Dataset entries
-- ==== Sys2Proof/Laws/StoresLatch.lean ====
section
/-! SUPPORT. The operations of Latch.lean keep the sparse stores in their canonical form. -/

set_option linter.all false

namespace Sys2Proof.Machine

theorem State.endNear_stores (s : State) (p : Nat) (st : Status) (w : NearWait) (h : s.storesWf = true) :
    (s.endNear p st w).storesWf = true := by
  unfold State.endNear
  try simp +zetaDelta (maxDischargeDepth := 40) (decide := false) only [h, State.modPort_stores,
      State.offer_stores, State.countRefused_stores, stores_ite, stores_ite_fst, implies_true, forall_const]
  all_goals repeat' (split <;> try simp +zetaDelta (maxDischargeDepth := 40) (decide := false) only [h,
      State.modPort_stores, State.offer_stores, State.countRefused_stores, stores_ite, stores_ite_fst,
      implies_true, forall_const])

theorem State.endNears_stores (s : State) (p : Nat) (st : Status) (x3 : List NearWait) (h : s.storesWf = true) :
    (s.endNears p st x3).storesWf = true := by
  fun_induction State.endNears s p st x3
  all_goals try simp +zetaDelta (maxDischargeDepth := 40) only [*, State.endNear_stores, stores_ite,
      stores_ite_fst, implies_true, forall_const]
  all_goals repeat' (split <;> try simp +zetaDelta (maxDischargeDepth := 40) only [*, State.endNear_stores,
      stores_ite, stores_ite_fst, implies_true, forall_const])

theorem State.discardOps_stores (s : State) (x1 : List HomeOp) (h : s.storesWf = true) :
    (s.discardOps x1).storesWf = true := by
  fun_induction State.discardOps s x1
  all_goals try simp +zetaDelta (maxDischargeDepth := 40) only [*, State.countRefused_stores, stores_ite,
      stores_ite_fst, implies_true, forall_const]
  all_goals repeat' (split <;> try simp +zetaDelta (maxDischargeDepth := 40) only [*, State.countRefused_stores,
      stores_ite, stores_ite_fst, implies_true, forall_const])

theorem State.endPends_stores (s : State) (p : Nat) (st : Status) (x3 : List Pend) (h : s.storesWf = true) :
    (s.endPends p st x3).storesWf = true := by
  fun_induction State.endPends s p st x3
  all_goals try simp +zetaDelta (maxDischargeDepth := 40) only [*, State.answerPend_stores,
      State.countRefused_stores, stores_ite, stores_ite_fst, implies_true, forall_const]
  all_goals repeat' (split <;> try simp +zetaDelta (maxDischargeDepth := 40) only [*, State.answerPend_stores,
      State.countRefused_stores, stores_ite, stores_ite_fst, implies_true, forall_const])

theorem State.latchPort_stores (s : State) (p : Nat) (h : s.storesWf = true) :
    (s.latchPort p).storesWf = true := by
  unfold State.latchPort
  try simp +zetaDelta (maxDischargeDepth := 40) (decide := false) only [h, State.setPort_stores,
      State.discardOps_stores, State.endNears_stores, State.endPends_stores, stores_ite, stores_ite_fst,
      implies_true, forall_const]
  all_goals repeat' (split <;> try simp +zetaDelta (maxDischargeDepth := 40) (decide := false) only [h,
      State.setPort_stores, State.discardOps_stores, State.endNears_stores, State.endPends_stores, stores_ite,
      stores_ite_fst, implies_true, forall_const])

theorem State.each_stores (s : State) (f : State → Nat → State) (x2 : List Nat) (h : s.storesWf = true) (hf : ∀ s n,
    s.storesWf = true → (f s n).storesWf = true) :
    (s.each f x2).storesWf = true := by
  fun_induction State.each s f x2
  · exact h
  · rename_i ih
    exact ih (hf _ _ h)

theorem State.latchSlot_stores (s : State) (g : Nat) (h : s.storesWf = true) :
    (s.latchSlot g).storesWf = true := by
  unfold State.latchSlot
  try simp +zetaDelta (maxDischargeDepth := 40) (decide := false) only [h, State.discardOps_stores,
      State.countRefused_stores, State.setSlot_stores, stores_ite, stores_ite_fst, implies_true, forall_const]
  all_goals repeat' (split <;> try simp +zetaDelta (maxDischargeDepth := 40) (decide := false) only [h,
      State.discardOps_stores, State.countRefused_stores, State.setSlot_stores, stores_ite, stores_ite_fst,
      implies_true, forall_const])

theorem State.failPart_stores (s : State) (p : Nat) (h : s.storesWf = true) :
    (s.failPart p).storesWf = true := by
  unfold State.failPart
  try simp +contextual +zetaDelta (maxDischargeDepth := 40) (decide := false) only [h, State.each_stores,
      State.latchPort_stores, State.latchSlot_stores, State.modPart_stores, State.endWaiters_stores, stores_ite,
      stores_ite_fst, implies_true, forall_const]
  all_goals repeat' (split <;> try simp +contextual +zetaDelta (maxDischargeDepth := 40) (decide := false) only
      [h, State.each_stores, State.latchPort_stores, State.latchSlot_stores, State.modPart_stores,
      State.endWaiters_stores, stores_ite, stores_ite_fst, implies_true, forall_const])

theorem State.notice_stores (s : State) (p : Nat) (cause : Nat) (x3 : List HubId) (h : s.storesWf = true) :
    (s.notice p cause x3).storesWf = true := by
  fun_induction State.notice s p cause x3
  all_goals try simp +zetaDelta (maxDischargeDepth := 40) only [*, State.send_stores, State.bump_stores,
      stores_ite, stores_ite_fst, implies_true, forall_const]
  all_goals repeat' (split <;> try simp +zetaDelta (maxDischargeDepth := 40) only [*, State.send_stores,
      State.bump_stores, stores_ite, stores_ite_fst, implies_true, forall_const])

theorem State.latchOne_stores (d : Detection) (ps : List Nat) (s : State) (p : Nat) (h : s.storesWf = true) :
    (State.latchOne d ps s p).storesWf = true := by
  unfold State.latchOne
  try simp +zetaDelta (maxDischargeDepth := 40) (decide := false) only [h, State.bump_stores,
      State.notifyRing_stores, State.modPart_stores, State.folioMark_stores, State.notice_stores,
      State.failPart_stores, stores_ite, stores_ite_fst, implies_true, forall_const]
  all_goals repeat' (split <;> try simp +zetaDelta (maxDischargeDepth := 40) (decide := false) only [h,
      State.bump_stores, State.notifyRing_stores, State.modPart_stores, State.folioMark_stores,
      State.notice_stores, State.failPart_stores, stores_ite, stores_ite_fst, implies_true, forall_const])

theorem State.jobFault_stores (s : State) (d : Detection) (ps : List Nat) (h : s.storesWf = true) :
    (s.jobFault d ps).storesWf = true := by
  unfold State.jobFault
  try simp +contextual +zetaDelta (maxDischargeDepth := 40) (decide := false) only [h, State.each_stores,
      State.latchOne_stores, State.notifyRing_stores, stores_ite, stores_ite_fst, implies_true, forall_const]
  all_goals repeat' (split <;> try simp +contextual +zetaDelta (maxDischargeDepth := 40) (decide := false) only
      [h, State.each_stores, State.latchOne_stores, State.notifyRing_stores, stores_ite, stores_ite_fst,
      implies_true, forall_const])

theorem State.failOne_stores (s : State) (d : Detection) (p : Nat) (h : s.storesWf = true) :
    (s.failOne d p).storesWf = true := by
  unfold State.failOne
  try simp +zetaDelta (maxDischargeDepth := 40) (decide := false) only [h, State.jobFault_stores, stores_ite,
      stores_ite_fst, implies_true, forall_const]
  all_goals repeat' (split <;> try simp +zetaDelta (maxDischargeDepth := 40) (decide := false) only [h,
      State.jobFault_stores, stores_ite, stores_ite_fst, implies_true, forall_const])

theorem State.recordLoan_stores (s : State) (p : Nat) (k : LoanKind) (b : LoanBody) (sent : Bool) (h : s.storesWf =
    true) :
    (s.recordLoan p k b sent).storesWf = true := by
  unfold State.recordLoan
  try simp +zetaDelta (maxDischargeDepth := 40) (decide := false) only [h, State.record_stores, stores_ite,
      stores_ite_fst, implies_true, forall_const]
  all_goals repeat' (split <;> try simp +zetaDelta (maxDischargeDepth := 40) (decide := false) only [h,
      State.record_stores, stores_ite, stores_ite_fst, implies_true, forall_const])

theorem State.sendLoan_stores (s : State) (dst : HubId) (p : Nat) (k : LoanKind) (b : LoanBody) (h : s.storesWf =
    true) :
    (s.sendLoan dst p k b).storesWf = true := by
  unfold State.sendLoan
  try simp +zetaDelta (maxDischargeDepth := 40) (decide := false) only [h, State.recordLoan_stores,
      State.send_stores, stores_ite, stores_ite_fst, implies_true, forall_const]
  all_goals repeat' (split <;> try simp +zetaDelta (maxDischargeDepth := 40) (decide := false) only [h,
      State.recordLoan_stores, State.send_stores, stores_ite, stores_ite_fst, implies_true, forall_const])

theorem State.recallEntry_stores (s : State) (e : Lender) (h : s.storesWf = true) :
    (s.recallEntry e).storesWf = true := by
  unfold State.recallEntry
  try simp +zetaDelta (maxDischargeDepth := 40) (decide := false) only [h, State.sendLoan_stores,
      State.setLender_stores, stores_ite, stores_ite_fst, implies_true, forall_const]
  all_goals repeat' (split <;> try simp +zetaDelta (maxDischargeDepth := 40) (decide := false) only [h,
      State.sendLoan_stores, State.setLender_stores, stores_ite, stores_ite_fst, implies_true, forall_const])

theorem State.recallAll_stores (s : State) (x1 : List Lender) (h : s.storesWf = true) :
    (s.recallAll x1).storesWf = true := by
  fun_induction State.recallAll s x1
  all_goals try simp +zetaDelta (maxDischargeDepth := 40) only [*, State.recallEntry_stores, stores_ite,
      stores_ite_fst, implies_true, forall_const]
  all_goals repeat' (split <;> try simp +zetaDelta (maxDischargeDepth := 40) only [*, State.recallEntry_stores,
      stores_ite, stores_ite_fst, implies_true, forall_const])

theorem State.recallToken_stores (s : State) (i : Nat) (h : s.storesWf = true) :
    (s.recallToken i).storesWf = true := by
  unfold State.recallToken
  try simp +zetaDelta (maxDischargeDepth := 40) (decide := false) only [h, State.recallAll_stores, stores_ite,
      stores_ite_fst, implies_true, forall_const]
  all_goals repeat' (split <;> try simp +zetaDelta (maxDischargeDepth := 40) (decide := false) only [h,
      State.recallAll_stores, stores_ite, stores_ite_fst, implies_true, forall_const])

theorem State.errLocation_stores (s : State) (cause : Nat) (index : Nat) (h : s.storesWf = true) :
    (s.errLocation cause index).storesWf = true := by
  unfold State.errLocation
  try simp +zetaDelta (maxDischargeDepth := 40) (decide := false) only [h, State.setCfg_stores, stores_ite,
      stores_ite_fst, implies_true, forall_const]
  all_goals repeat' (split <;> try simp +zetaDelta (maxDischargeDepth := 40) (decide := false) only [h,
      State.setCfg_stores, stores_ite, stores_ite_fst, implies_true, forall_const])

theorem State.rewriteFaulted_stores (s : State) (i : Nat) (h : s.storesWf = true) :
    (s.rewriteFaulted i).storesWf = true := by
  unfold State.rewriteFaulted
  try simp +zetaDelta (maxDischargeDepth := 40) (decide := false) only [h, State.setObj_stores,
      State.fresh_stores, State.endWaiters_stores, State.recallToken_stores, stores_ite, stores_ite_fst,
      implies_true, forall_const]
  all_goals repeat' (split <;> try simp +zetaDelta (maxDischargeDepth := 40) (decide := false) only [h,
      State.setObj_stores, State.fresh_stores, State.endWaiters_stores, State.recallToken_stores, stores_ite,
      stores_ite_fst, implies_true, forall_const])

theorem State.markFaulted_stores (s : State) (i : Nat) (h : s.storesWf = true) :
    (s.markFaulted i).storesWf = true := by
  unfold State.markFaulted
  try simp +zetaDelta (maxDischargeDepth := 40) (decide := false) only [h, State.errLocation_stores,
      State.rewriteFaulted_stores, State.record_stores, State.jobFault_stores, stores_ite, stores_ite_fst,
      implies_true, forall_const]
  all_goals repeat' (split <;> try simp +zetaDelta (maxDischargeDepth := 40) (decide := false) only [h,
      State.errLocation_stores, State.rewriteFaulted_stores, State.record_stores, State.jobFault_stores,
      stores_ite, stores_ite_fst, implies_true, forall_const])

end Sys2Proof.Machine
end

- _ABOUT THIS EXERCISE_:
Among the entries, how many lines hold the word "Machine"? Please answer with only that number.

- _RESPONSE TO THIS EXERCISE_:
2